Бог свидетель, музыкальных шедевров там не было. Слушая эту музыку, я никак не мог взять в толк, почему «Увертюра к „Скарамушу“», написанная Хью Даннингом, больше подходит к следующей за ней постановке, чем написанная Фестином Хьюзом «Увертюра к „Владетелю Баллантрэ“». Но так или иначе, а для сэра Джона и Миледи две эти посредственные музыкальные вещицы были несхожи, как день и ночь, и они, глядя друг на друга, обычно вздыхали и поднимали брови, заслышав эти жалкие звуки с другой стороны занавеса, словно наслаждались бессмертным творением. Кроме этой специально написанной музыки, было у нас еще и множество других вещиц с такими названиями, как «Гэльские воспоминания» для «Розмари», «Менуэт д’Амур» и «Крестьянский танец». Что же касается «Корсиканских братьев», то сэр Джон настоял, чтобы для этой постановки использовали увертюру, написанную неким Литолфом к Ирвингскому «Робеспьеру». Еще одним неизменным запасным вариантом была «Сюита: за игрой», написанная Йорком Боуэном. Но лишь в больших городах оркестры умели играть незнакомые вещи, поэтому обычно мы заканчивали «Тремя танцами из „Генриха Третьего“», написанными Эдвардом Джерманом[167]167
…мы заканчивали «Тремя танцами из „Генриха Третьего“», написанными Эдвардом Джерманом… – Эдвард Джерман (1862—1936) – английский композитор, работал музыкальным директором театра «Глоуб», писал пользовавшуюся популярностью музыку к постановкам, в частности к «Генриху III».

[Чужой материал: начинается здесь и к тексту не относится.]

theorem State.ownerActs_eff (s : State) (memory : Nat) (byte : Nat) (holds : WordHolds) :
    Eff [.objs, .pickups, .channels, .sides, .host, .ramps, .mem, .recorder, .milestone, .traces, .verge, .power] s (State.ownerActs s memory byte holds) := by
  delta State.ownerActs
  refine Eff.start fun h0 => ?_
  split
  · refine Eff.after (State.mergeWordLost_eff _ _ _) ?_
    assumption
  · refine Eff.put ?_
    assumption
  · refine Eff.after (State.frameWordLost_eff _ _) ?_
    assumption
  · refine Eff.after (State.mapWordLost_eff _ _) ?_
    assumption
  · refine Eff.after (State.entryLost_eff _ _) ?_
    assumption
  · refine Eff.after (State.llrsLost_eff _ _) ?_
    assumption
  · refine Eff.ite ?_ ?_
    · refine Eff.after (State.bufferLost_eff _ _ _ _) ?_
      assumption
    · assumption
  · refine Eff.after (State.finishCmd_eff _ _ _) ?_
    assumption
  · refine Eff.after (State.finishCmd_eff _ _ _) ?_
    assumption
  · refine Eff.after (State.finishCmd_eff _ _ _) ?_
    assumption
  · refine Eff.after (State.abandonRun_eff _ _ _) ?_
    assumption
  · refine Eff.put ?_
    assumption
  · refine Eff.after (State.itemLost_eff _ _) ?_
    assumption
  · refine Eff.after (State.recordLost_eff _ _) ?_
    assumption
  · refine Eff.after (State.samplesLost_eff _ _) ?_
    assumption
  · refine Eff.put ?_
    assumption
  · assumption

theorem State.runWaiting_eff (s : State) (line : Nat) (way : Nat) : Eff [.objs, .mem, .recorder] s (State.runWaiting s line way) := by
  delta State.runWaiting
  refine Eff.start fun h0 => ?_
  extract_lets -merge -underBinder +onlyGivenNames y0
  try clear_value y0
  extract_lets -merge -underBinder +onlyGivenNames y1
  refine h0.named (x := y1) ?_ fun _ => ?_
  · subst y1
    refine Eff.after (State.updMem_eff _ _) ?_
    assumption
  clear_value y1
  refine Eff.forEach ?_ fun _ _ _ => ?_
  · assumption
  · refine Eff.after (State.maintain_eff _ _ _) ?_
    assumption

theorem State.scrubHit_eff (s : State) (byte : Nat) (syndrome : Byte) : Eff [.mem] s (State.scrubHit s byte syndrome) := by
  delta State.scrubHit
  refine Eff.start fun h0 => ?_
  refine Eff.after (State.updMem_eff _ _) ?_
  assumption

theorem execCacheFill_eff (requester : Fin 4) (line : Nat) (s : State) : OutEff [.objs, .mem, .recorder] s (execCacheFill requester line s) := by
  delta execCacheFill
  refine OutEff.start fun h0 => ?_
  refine State.when_effs ?_ (fun _ _ => ?_)
  · assumption
  · refine Eff.ite ?_ ?_
    · refine Eff.after (State.bump_eff _ _ _ _ _) ?_
      assumption
    · extract_lets -merge -underBinder +onlyGivenNames y0
      refine h0.named (x := y0) ?_ fun _ => ?_
      · subst y0
        refine Eff.after (State.bump_eff _ _ _ _ _) ?_
        assumption
      clear_value y0
      extract_lets -merge -underBinder +onlyGivenNames y1
      refine h0.named (x := y1) ?_ fun _ => ?_
      · subst y1
        refine Eff.ite ?_ ?_
        · refine Eff.after (State.bump_eff _ _ _ _ _) ?_
          assumption
        · assumption
      clear_value y1
      split
      · assumption
      · refine Eff.after (State.runWaiting_eff _ _ _) ?_
        refine Eff.after (State.allocate_eff _ _ _ _) ?_
        assumption

theorem execCorrectedRead_eff (memory : Nat) (place : Nat) (syndrome : BitVec 8) (scrub : Bool) (s : State) :
    OutEff [.objs, .mem, .recorder] s (execCorrectedRead memory place syndrome scrub s) := by
  delta execCorrectedRead
  refine OutEff.start fun h0 => ?_
  refine OutEff.ite ?_ ?_
  · exact OutEff.fault _
  · refine State.when_effs ?_ (fun _ _ => ?_)
    · assumption
    · extract_lets -merge -underBinder +onlyGivenNames y0
      refine h0.named (x := y0) ?_ fun _ => ?_
      · subst y0
        refine Eff.after (State.report_eff _ _ _ _) ?_
        refine Eff.after (State.bump_eff _ _ _ _ _) ?_
        assumption
      clear_value y0
      extract_lets -merge -underBinder +onlyGivenNames y1
      refine h0.named (x := y1) ?_ fun _ => ?_
      · subst y1
        refine Eff.ite ?_ ?_
        · refine Eff.after (State.scrubHit_eff _ _ _) ?_
          assumption
        · assumption
      clear_value y1
      split
      · refine Eff.after (State.trackWord_eff _ _ _) ?_
        assumption
      · refine Eff.after (State.trackWord_eff _ _ _) ?_
        assumption
      · refine Eff.after (State.bump_eff _ _ _ _ _) ?_
        assumption
      · assumption

theorem execMergeDrain_eff (ddr : Bool) (span : Nat) (s : State) : OutEff [.objs, .mem, .recorder] s (execMergeDrain ddr span s) := by
  delta execMergeDrain
  refine OutEff.start fun h0 => ?_
  refine State.when_effs ?_ (fun _ _ => ?_)
  · assumption
  · split
    · assumption
    · extract_lets -merge -underBinder +onlyGivenNames y0
      try clear_value y0
      refine Eff.ite ?_ ?_
      · refine Eff.after (State.drain_eff _ _ _) ?_
        assumption
      · assumption

theorem execMergeDrainTimeout_eff (ddr : Bool) (span : Nat) (s : State) : OutEff [.objs, .mem, .recorder] s (execMergeDrainTimeout ddr span s) := by
  delta execMergeDrainTimeout
  refine OutEff.start fun h0 => ?_
  refine State.when_effs ?_ (fun _ _ => ?_)
  · assumption
  · split
    · assumption
    · refine Eff.ite ?_ ?_
      · refine Eff.after (State.drain_eff _ _ _) ?_
        assumption
      · assumption

theorem execOnRampIdleTimeout_eff (k : RampId) (s : State) : OutEff [.objs, .ramps] s (execOnRampIdleTimeout k s) := by
  delta execOnRampIdleTimeout
  refine OutEff.start fun h0 => ?_
  refine State.when_effs ?_ (fun _ _ => ?_)
  · assumption
  · refine Eff.after (State.bump_eff _ _ _ _ _) ?_
    refine Eff.after (State.updRamp_eff _ _ _ fun hr => ?_) ?_
    · dsimp only
      split
      · rename_i hm; exact Ramp.ok_swap hr.fits hm
      · exact hr
    assumption

theorem execOnRampRead_eff (k : RampId) (s : State) : OutEff [.host, .ramps] s (execOnRampRead k s) := by
  delta execOnRampRead
  refine OutEff.start fun h0 => ?_
  refine State.when_effs ?_ (fun _ _ => ?_)
  · assumption
  · refine Eff.after (State.rampRead_eff _ _) ?_
    assumption

theorem execScrubDone_eff (wordsRead : Nat) (s : State) : OutEff [.objs, .mem, .recorder] s (execScrubDone wordsRead s) := by
  delta execScrubDone
  refine OutEff.start fun h0 => ?_
  refine State.when_effs ?_ (fun _ _ => ?_)
  · assumption
  · split
    · assumption
    · refine Eff.ite ?_ ?_
      · refine Eff.after (State.endScrub_eff _ _ _ _) ?_
        assumption
      · refine Eff.after (State.endScrub_eff _ _ _ _) ?_
        assumption

theorem execUncorrectableRead_eff (memory : Nat) (place : Nat) (syndrome : BitVec 8) (scrub : Bool) (holds : WordHolds) (s : State) :
    OutEff [.objs, .pickups, .channels, .sides, .host, .ramps, .mem, .recorder, .milestone, .traces, .verge, .power] s (execUncorrectableRead memory place syndrome scrub holds s) := by
  delta execUncorrectableRead
  refine OutEff.start fun h0 => ?_
  refine OutEff.ite ?_ ?_
  · exact OutEff.fault _
  · refine State.when_effs ?_ (fun _ _ => ?_)
    · assumption
    · extract_lets -merge -underBinder +onlyGivenNames y0
      refine h0.named (x := y0) ?_ fun _ => ?_
      · subst y0
        refine Eff.after (State.setOb_eff _ _ _ _ _) ?_
        refine Eff.after (State.setOb_eff _ _ _ _ _) ?_
        refine Eff.after (State.bump_eff _ _ _ _ _) ?_
        assumption
      clear_value y0
      extract_lets -merge -underBinder +onlyGivenNames y1
      refine h0.named (x := y1) ?_ fun _ => ?_
      · subst y1
        refine Eff.ite ?_ ?_
        · refine Eff.after (State.scrubHit_eff _ _ _) ?_
          assumption
        · assumption
      clear_value y1
      split
      · refine Eff.after (State.updMem_eff _ _ fun h => by split <;> exact h) ?_
        refine Eff.after (State.bump_eff _ _ _ _ _) ?_
        assumption
      · refine Eff.after (State.ownerActs_eff _ _ _ _) ?_
        refine Eff.after (State.report_eff _ _ _ _) ?_
        assumption

end Sys2Proof.Machine
end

[Закрыть] и известными, наверно, всем плохим оркестрам. К. Пенджли Спиккернелл, если у него находились слушатели, начинал стенать по этому поводу, но я искренно верю, что зрителям нравилась плохая музыка, которая была им знакома и навевала воспоминания о хорошо проведенном времени.
За кулисами никакой техники не было. Никаких прожекторов, кроме разве что нескольких рядов красных, белых и голубых лампочек, которые почти не рассеивали тьму, даже если были включены в полную силу. Приспособления для установки и фиксации декораций были примитивны, и только в больших городах можно было найти более чем одного рабочего сцены, имеющего мало-мальский опыт. Остальных нанимали по мере необходимости – днем они работали на фабриках и лесопилках. По этой причине нам все приходилось возить с собой, а время от времени – импровизировать на ходу. Объяснялось такое положение отнюдь не тем, что театры были запущены – в большинстве из них, по крайней мере, два-три дня в неделю в течение семи или восьми месяцев давались представления. Причина была в другом: местный магнат, оплатив строительство коробки, не желал раскошеливаться на остальное. А из-за этого, скажу я вам, гастроли становились сплошным преодолением трудностей.
Гримерные были оснащены так же плохо, как и сцена. Я думаю, они были хуже, чем те, что я знал раньше, – в эстрадных театриках; теми, по крайней мере, постоянно пользовались, и в них теплилась хоть и дрянная, но все же жизнь. Во многих городах за кулисами были только две раковины на всю труппу – одна за дверью, на которой стояла буква «М», а другая – за буквой «Ж». Эти двери за долгие годы перестали плотно закрываться, а это означало, что вам вовсе не нужно стучать, чтобы узнать, занято ли заведение. Сэр Джон и Миледи пользовались собственными металлическими тазиками, а их костюмеры приносили им горячую воду в медных кружках – если только там была горячая вода.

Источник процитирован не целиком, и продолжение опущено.